Tendon pain is extremely common, however sometimes the complexity of the disease is often overlooked. Of course being more prevalent in athletic populations, the fact of the matter is, anyone can have tendinopathy from overuse. I'm sure most of us reading this have dealt with some form of tendon pain one way or another, but for a lot of folks, tendon pain can be very debilitating. And for some of us, debilitating can be a huge understatement.

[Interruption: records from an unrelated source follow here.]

-- ==== Sys2Proof/Decode.lean ====
section
/-! DEFINITION. Decoding and encoding of every item of opcode_table.json (30_encoding.md). `decode` is total: a
value with no row is rejected by name. LITLEN, DIST and CL items are decoded from the symbol, not from its code
bits (R150). -/

namespace Sys2Proof

/-- Why a value decodes to no item, one name for each format. -/
inductive Reject where
  /-- CMD: an unassigned OPC or nonzero bits [31:8] (R142). -/
  | illegalCommand (bits : Nat)
  /-- FSEL: a selector 5 to 255 (R145, 41_unfilter.md R281). -/
  | unknownFilter (bits : Nat)
  /-- HDRKEY: a pair that is no row of 42_unpack.md R301. -/
  | noHeaderKey (bits : Nat)
  /-- INTERLACE: an interlace code other than 0 and 1 (R147). -/
  | invalidInterlace (bits : Nat)
  /-- PF_MODE: not a 1-bit value: PF_MODE[0] cannot hold it (R148). -/
  | noMode (bits : Nat)
  /-- BTYPE: not a 2-bit value (40_inflate.md R207). -/
  | noBlockType (bits : Nat)
  /-- LITLEN: no literal/length symbol: the alphabet is 0 to 287 (R149). -/
  | noLitLen (bits : Nat)
  /-- DIST: no distance symbol: the alphabet is 0 to 31 (R149). -/
  | noDist (bits : Nat)
  /-- CL: no code-length symbol: the alphabet is 0 to 18 (R149). -/
  | noCodeLength (bits : Nat)
  deriving DecidableEq, Repr

/-- The width in bits of a format (R150). -/
def Format.width (f : Format) : Nat :=
  match f with
  | .cmd => 32
  | .fsel => 8
  | .hdrKey => 16
  | .interlace => 8
  | .pfMode => 1
  | .btype => 2
  | .litLen => 9
  | .dist => 5
  | .cl => 5

/-- The command map of R141: OPC in [7:0], bits [31:8] zero; anything else is illegal (R142). -/
def decodeCmd (v : Nat) : Except Reject Instr :=
  match v with
  | 0x00 => .ok .nop
  | 0x01 => .ok .hdrCheck
  | 0x02 => .ok .inflate
  | 0x03 => .ok .sizeCheck
  | 0x04 => .ok .unfilterRow
  | 0x05 => .ok .unpackRow
  | 0x06 => .ok .decode
  | 0x10 => .ok .pfStart
  | 0x11 => .ok .pfStep
  | 0x12 => .ok .pfTrace
  | 0x13 => .ok .pfSearch
  | 0x18 => .ok .pqClear
  | 0x19 => .ok .pqInsert
  | 0x1A => .ok .pqExtract
  | 0x1B => .ok .pqPeek
  | 0x1C => .ok .pqDecrease
  | 0x1D => .ok .nodeRead
  | _ => .error (.illegalCommand v)

/-- The filter selector of R145. -/
def decodeFsel (v : Nat) : Except Reject Instr :=
  match v with
  | 0 => .ok .filterNone
  | 1 => .ok .filterSub
  | 2 => .ok .filterUp
  | 3 => .ok .filterAverage
  | 4 => .ok .filterPaeth
  | _ => .error (.unknownFilter v)

/-- The header pairs of R146 and 42_unpack.md R301, key = BIT_DEPTH × 256 + COLOR_TYPE. -/
def decodeHdrKey (v : Nat) : Except Reject Instr :=
  match v with
  | 0x0100 => .ok .gray1
  | 0x0200 => .ok .gray2
  | 0x0400 => .ok .gray4
  | 0x0800 => .ok .gray8
  | 0x1000 => .ok .gray16
  | 0x0802 => .ok .rgb8
  | 0x1002 => .ok .rgb16
  | 0x0103 => .ok .pal1
  | 0x0203 => .ok .pal2
  | 0x0403 => .ok .pal4
  | 0x0803 => .ok .pal8
  | 0x0804 => .ok .graya8
  | 0x1004 => .ok .graya16
  | 0x0806 => .ok .rgba8
  | 0x1006 => .ok .rgba16
  | _ => .error (.noHeaderKey v)

/-- The interlace code of R147. -/
def decodeInterlace (v : Nat) : Except Reject Instr :=
  match v with
  | 0 => .ok .interlaceNone
  | 1 => .ok .interlaceAdam7
  | _ => .error (.invalidInterlace v)

/-- The mode bit of R148. -/
def decodePfMode (v : Nat) : Except Reject Instr :=
  match v with
  | 0 => .ok .pfDijkstra
  | 1 => .ok .pfAstar
  | _ => .error (.noMode v)

/-- The block type of 40_inflate.md R207. -/
def decodeBtype (v : Nat) : Except Reject Instr :=
  match v with
  | 0 => .ok .btypeStored
  | 1 => .ok .btypeFixed
  | 2 => .ok .btypeDynamic
  | 3 => .ok .btypeReserved
  | _ => .error (.noBlockType v)

/-- The literal/length alphabet of 40_inflate.md R220 to R224. -/
def decodeLitLen (v : Nat) : Except Reject Instr :=
  if v < 256 then .ok (.lit v) else
  match v with
  | 256 => .ok .eob
  | 257 => .ok .len257
  | 258 => .ok .len258
  | 259 => .ok .len259
  | 260 => .ok .len260
  | 261 => .ok .len261
  | 262 => .ok .len262
  | 263 => .ok .len263
  | 264 => .ok .len264
  | 265 => .ok .len265
  | 266 => .ok .len266
  | 267 => .ok .len267
  | 268 => .ok .len268
  | 269 => .ok .len269
  | 270 => .ok .len270
  | 271 => .ok .len271
  | 272 => .ok .len272
  | 273 => .ok .len273
  | 274 => .ok .len274
  | 275 => .ok .len275
  | 276 => .ok .len276
  | 277 => .ok .len277
  | 278 => .ok .len278
  | 279 => .ok .len279
  | 280 => .ok .len280
  | 281 => .ok .len281
  | 282 => .ok .len282
  | 283 => .ok .len283
  | 284 => .ok .len284
  | 285 => .ok .len285
  | 286 => .ok .litlenReserved286
  | 287 => .ok .litlenReserved287
  | _ => .error (.noLitLen v)

/-- The distance alphabet of 40_inflate.md R226 and R227. -/
def decodeDist (v : Nat) : Except Reject Instr :=
  match v with
  | 0 => .ok .dist0
  | 1 => .ok .dist1
  | 2 => .ok .dist2
  | 3 => .ok .dist3
  | 4 => .ok .dist4
  | 5 => .ok .dist5
  | 6 => .ok .dist6
  | 7 => .ok .dist7
  | 8 => .ok .dist8
  | 9 => .ok .dist9
  | 10 => .ok .dist10
  | 11 => .ok .dist11
  | 12 => .ok .dist12
  | 13 => .ok .dist13
  | 14 => .ok .dist14
  | 15 => .ok .dist15
  | 16 => .ok .dist16
  | 17 => .ok .dist17
  | 18 => .ok .dist18
  | 19 => .ok .dist19
  | 20 => .ok .dist20
  | 21 => .ok .dist21
  | 22 => .ok .dist22
  | 23 => .ok .dist23
  | 24 => .ok .dist24
  | 25 => .ok .dist25
  | 26 => .ok .dist26
  | 27 => .ok .dist27
  | 28 => .ok .dist28
  | 29 => .ok .dist29
  | 30 => .ok .distReserved30
  | 31 => .ok .distReserved31
  | _ => .error (.noDist v)

/-- The code-length alphabet of 40_inflate.md R214. -/
def decodeCl (v : Nat) : Except Reject Instr :=
  if v < 16 then .ok (.clLen v) else
  match v with
  | 16 => .ok .clRep16
  | 17 => .ok .clRep17
  | 18 => .ok .clRep18
  | _ => .error (.noCodeLength v)

/-- The decoder: the item a value of a format encodes, or the name of what it is not (R150). -/
def decode (f : Format) (v : Nat) : Except Reject Instr :=
  match f with
  | .cmd => decodeCmd v
  | .fsel => decodeFsel v
  | .hdrKey => decodeHdrKey v
  | .interlace => decodeInterlace v
  | .pfMode => decodePfMode v
  | .btype => decodeBtype v
  | .litLen => decodeLitLen v
  | .dist => decodeDist v
  | .cl => decodeCl v

/-- An encoded item: its format and its bits. -/
structure Encoded where
  fmt  : Format
  bits : Nat
  deriving DecidableEq, Repr

/-- The encoder, from the same tables of the spec (R141, R145 to R150). -/
def encode (i : Instr) : Encoded :=
  match i with
  | .nop => ⟨.cmd, 0x00⟩
  | .hdrCheck => ⟨.cmd, 0x01⟩
  | .inflate => ⟨.cmd, 0x02⟩
  | .sizeCheck => ⟨.cmd, 0x03⟩
  | .unfilterRow => ⟨.cmd, 0x04⟩
  | .unpackRow => ⟨.cmd, 0x05⟩
  | .decode => ⟨.cmd, 0x06⟩
  | .pfStart => ⟨.cmd, 0x10⟩
  | .pfStep => ⟨.cmd, 0x11⟩
  | .pfTrace => ⟨.cmd, 0x12⟩
  | .pfSearch => ⟨.cmd, 0x13⟩
  | .pqClear => ⟨.cmd, 0x18⟩
  | .pqInsert => ⟨.cmd, 0x19⟩
  | .pqExtract => ⟨.cmd, 0x1A⟩
  | .pqPeek => ⟨.cmd, 0x1B⟩
  | .pqDecrease => ⟨.cmd, 0x1C⟩
  | .nodeRead => ⟨.cmd, 0x1D⟩
  | .filterNone => ⟨.fsel, 0⟩
  | .filterSub => ⟨.fsel, 1⟩
  | .filterUp => ⟨.fsel, 2⟩
  | .filterAverage => ⟨.fsel, 3⟩
  | .filterPaeth => ⟨.fsel, 4⟩
  | .gray1 => ⟨.hdrKey, 0x0100⟩
  | .gray2 => ⟨.hdrKey, 0x0200⟩
  | .gray4 => ⟨.hdrKey, 0x0400⟩
  | .gray8 => ⟨.hdrKey, 0x0800⟩
  | .gray16 => ⟨.hdrKey, 0x1000⟩
  | .rgb8 => ⟨.hdrKey, 0x0802⟩
  | .rgb16 => ⟨.hdrKey, 0x1002⟩
  | .pal1 => ⟨.hdrKey, 0x0103⟩
  | .pal2 => ⟨.hdrKey, 0x0203⟩
  | .pal4 => ⟨.hdrKey, 0x0403⟩
  | .pal8 => ⟨.hdrKey, 0x0803⟩
  | .graya8 => ⟨.hdrKey, 0x0804⟩
  | .graya16 => ⟨.hdrKey, 0x1004⟩
  | .rgba8 => ⟨.hdrKey, 0x0806⟩
  | .rgba16 => ⟨.hdrKey, 0x1006⟩
  | .interlaceNone => ⟨.interlace, 0⟩
  | .interlaceAdam7 => ⟨.interlace, 1⟩
  | .pfDijkstra => ⟨.pfMode, 0⟩
  | .pfAstar => ⟨.pfMode, 1⟩
  | .btypeStored => ⟨.btype, 0⟩
  | .btypeFixed => ⟨.btype, 1⟩
  | .btypeDynamic => ⟨.btype, 2⟩
  | .btypeReserved => ⟨.btype, 3⟩
  | .lit value => ⟨.litLen, value⟩
  | .eob => ⟨.litLen, 256⟩
  | .len257 => ⟨.litLen, 257⟩
  | .len258 => ⟨.litLen, 258⟩
  | .len259 => ⟨.litLen, 259⟩
  | .len260 => ⟨.litLen, 260⟩
  | .len261 => ⟨.litLen, 261⟩
  | .len262 => ⟨.litLen, 262⟩
  | .len263 => ⟨.litLen, 263⟩
  | .len264 => ⟨.litLen, 264⟩
  | .len265 => ⟨.litLen, 265⟩
  | .len266 => ⟨.litLen, 266⟩
  | .len267 => ⟨.litLen, 267⟩
  | .len268 => ⟨.litLen, 268⟩
  | .len269 => ⟨.litLen, 269⟩
  | .len270 => ⟨.litLen, 270⟩
  | .len271 => ⟨.litLen, 271⟩
  | .len272 => ⟨.litLen, 272⟩
  | .len273 => ⟨.litLen, 273⟩
  | .len274 => ⟨.litLen, 274⟩
  | .len275 => ⟨.litLen, 275⟩
  | .len276 => ⟨.litLen, 276⟩
  | .len277 => ⟨.litLen, 277⟩
  | .len278 => ⟨.litLen, 278⟩
  | .len279 => ⟨.litLen, 279⟩
  | .len280 => ⟨.litLen, 280⟩
  | .len281 => ⟨.litLen, 281⟩
  | .len282 => ⟨.litLen, 282⟩
  | .len283 => ⟨.litLen, 283⟩
  | .len284 => ⟨.litLen, 284⟩
  | .len285 => ⟨.litLen, 285⟩
  | .litlenReserved286 => ⟨.litLen, 286⟩
  | .litlenReserved287 => ⟨.litLen, 287⟩
  | .dist0 => ⟨.dist, 0⟩
  | .dist1 => ⟨.dist, 1⟩
  | .dist2 => ⟨.dist, 2⟩
  | .dist3 => ⟨.dist, 3⟩
  | .dist4 => ⟨.dist, 4⟩
  | .dist5 => ⟨.dist, 5⟩
  | .dist6 => ⟨.dist, 6⟩
  | .dist7 => ⟨.dist, 7⟩
  | .dist8 => ⟨.dist, 8⟩
  | .dist9 => ⟨.dist, 9⟩
  | .dist10 => ⟨.dist, 10⟩
  | .dist11 => ⟨.dist, 11⟩
  | .dist12 => ⟨.dist, 12⟩
  | .dist13 => ⟨.dist, 13⟩
  | .dist14 => ⟨.dist, 14⟩
  | .dist15 => ⟨.dist, 15⟩
  | .dist16 => ⟨.dist, 16⟩
  | .dist17 => ⟨.dist, 17⟩
  | .dist18 => ⟨.dist, 18⟩
  | .dist19 => ⟨.dist, 19⟩
  | .dist20 => ⟨.dist, 20⟩
  | .dist21 => ⟨.dist, 21⟩
  | .dist22 => ⟨.dist, 22⟩
  | .dist23 => ⟨.dist, 23⟩
  | .dist24 => ⟨.dist, 24⟩
  | .dist25 => ⟨.dist, 25⟩
  | .dist26 => ⟨.dist, 26⟩
  | .dist27 => ⟨.dist, 27⟩
  | .dist28 => ⟨.dist, 28⟩
  | .dist29 => ⟨.dist, 29⟩
  | .distReserved30 => ⟨.dist, 30⟩
  | .distReserved31 => ⟨.dist, 31⟩
  | .clLen length => ⟨.cl, length⟩
  | .clRep16 => ⟨.cl, 16⟩
  | .clRep17 => ⟨.cl, 17⟩
  | .clRep18 => ⟨.cl, 18⟩

/-- The command word from the four register byte lanes of a write to CMD: lane k carries bits [8k+7:8k], which
is little-endian (20_memory.md R102). -/
def commandWord (b0 b1 b2 b3 : Nat) : Nat := b0 + 2 ^ 8 * b1 + 2 ^ 16 * b2 + 2 ^ 24 * b3

/-- The format that a value of `nbits` bits is read in when the table is asked without a format. Formats of
equal rounded width cannot be told apart by the value (log 6): 16 bits are a header key where one matches and a
literal/length symbol otherwise, 8 bits are a distance symbol where one matches and a filter selector
otherwise. Exact widths below a byte name their format. -/
def formatOfWidth (nbits w : Nat) : Format :=
  match nbits with
  | 32 => .cmd
  | 16 => match decodeHdrKey w with
    | .ok _ => .hdrKey
    | .error _ => .litLen
  | 9 => .litLen
  | 8 => if w < 32 then .dist else .fsel
  | 5 => .dist
  | 2 => .btype
  | 1 => .pfMode
  | _ => .cmd

/-- The instruction this decoder reads from an item of `nbits` bits `w`, as opcode_table.json numbers them. A
command word is laid out in its register byte lanes and read back from them (R102). -/
def decodeTableWord (nbits w : Nat) : Option Instr :=
  let v := match formatOfWidth nbits w with
    | .cmd => commandWord (w % 256) (w / 2 ^ 8 % 256) (w / 2 ^ 16 % 256) (w / 2 ^ 24)
    | .fsel | .hdrKey | .interlace | .pfMode | .btype | .litLen | .dist | .cl => w
  match decode (formatOfWidth nbits w) v with
  | .ok i => some i
  | .error _ => none

end Sys2Proof
end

In this “field guide”, we won’t get into specific treatments, therapeutic exercise techniques, strength programming, or load management techniques. Instead, the aim of this article is to give the reader a better understanding of the pathophysiology of tendinopathy from a 10,000ft view. Giving coaches and young clinicians a more concise explanation and synthesis on how tendons behave when pathologic. Tendinopathy is a major problem with extremely active individuals and sports populations. With the complexities that come from tendinopathy, the more complex issues can arguably be finding the best treatment and training program methods in resolving the issue. So why is tendon pain or tendinopathy a lot more complex than we realize? It’s because it’s not a definitive singular disease.1 The problem lies in the evolving nature of the body’s ability to keep up with its healing response. The clinical condition is a very long continuum of events that shift based on variables of the internal and external environment.2 What we do as coaches and clinicians can affect how our athlete’s tendon pain behaves and change its pathologic characteristics for better or for worse at various stages. This is why, with so many clinical treatment options and strength programming strategies and methodologies that are available, it seems that in some cases, it can appear like nothing seems to work.1 Case and point, our treatments and strength program effectiveness can arguably be dependent upon where on the continuum the athletes tendon healing lies.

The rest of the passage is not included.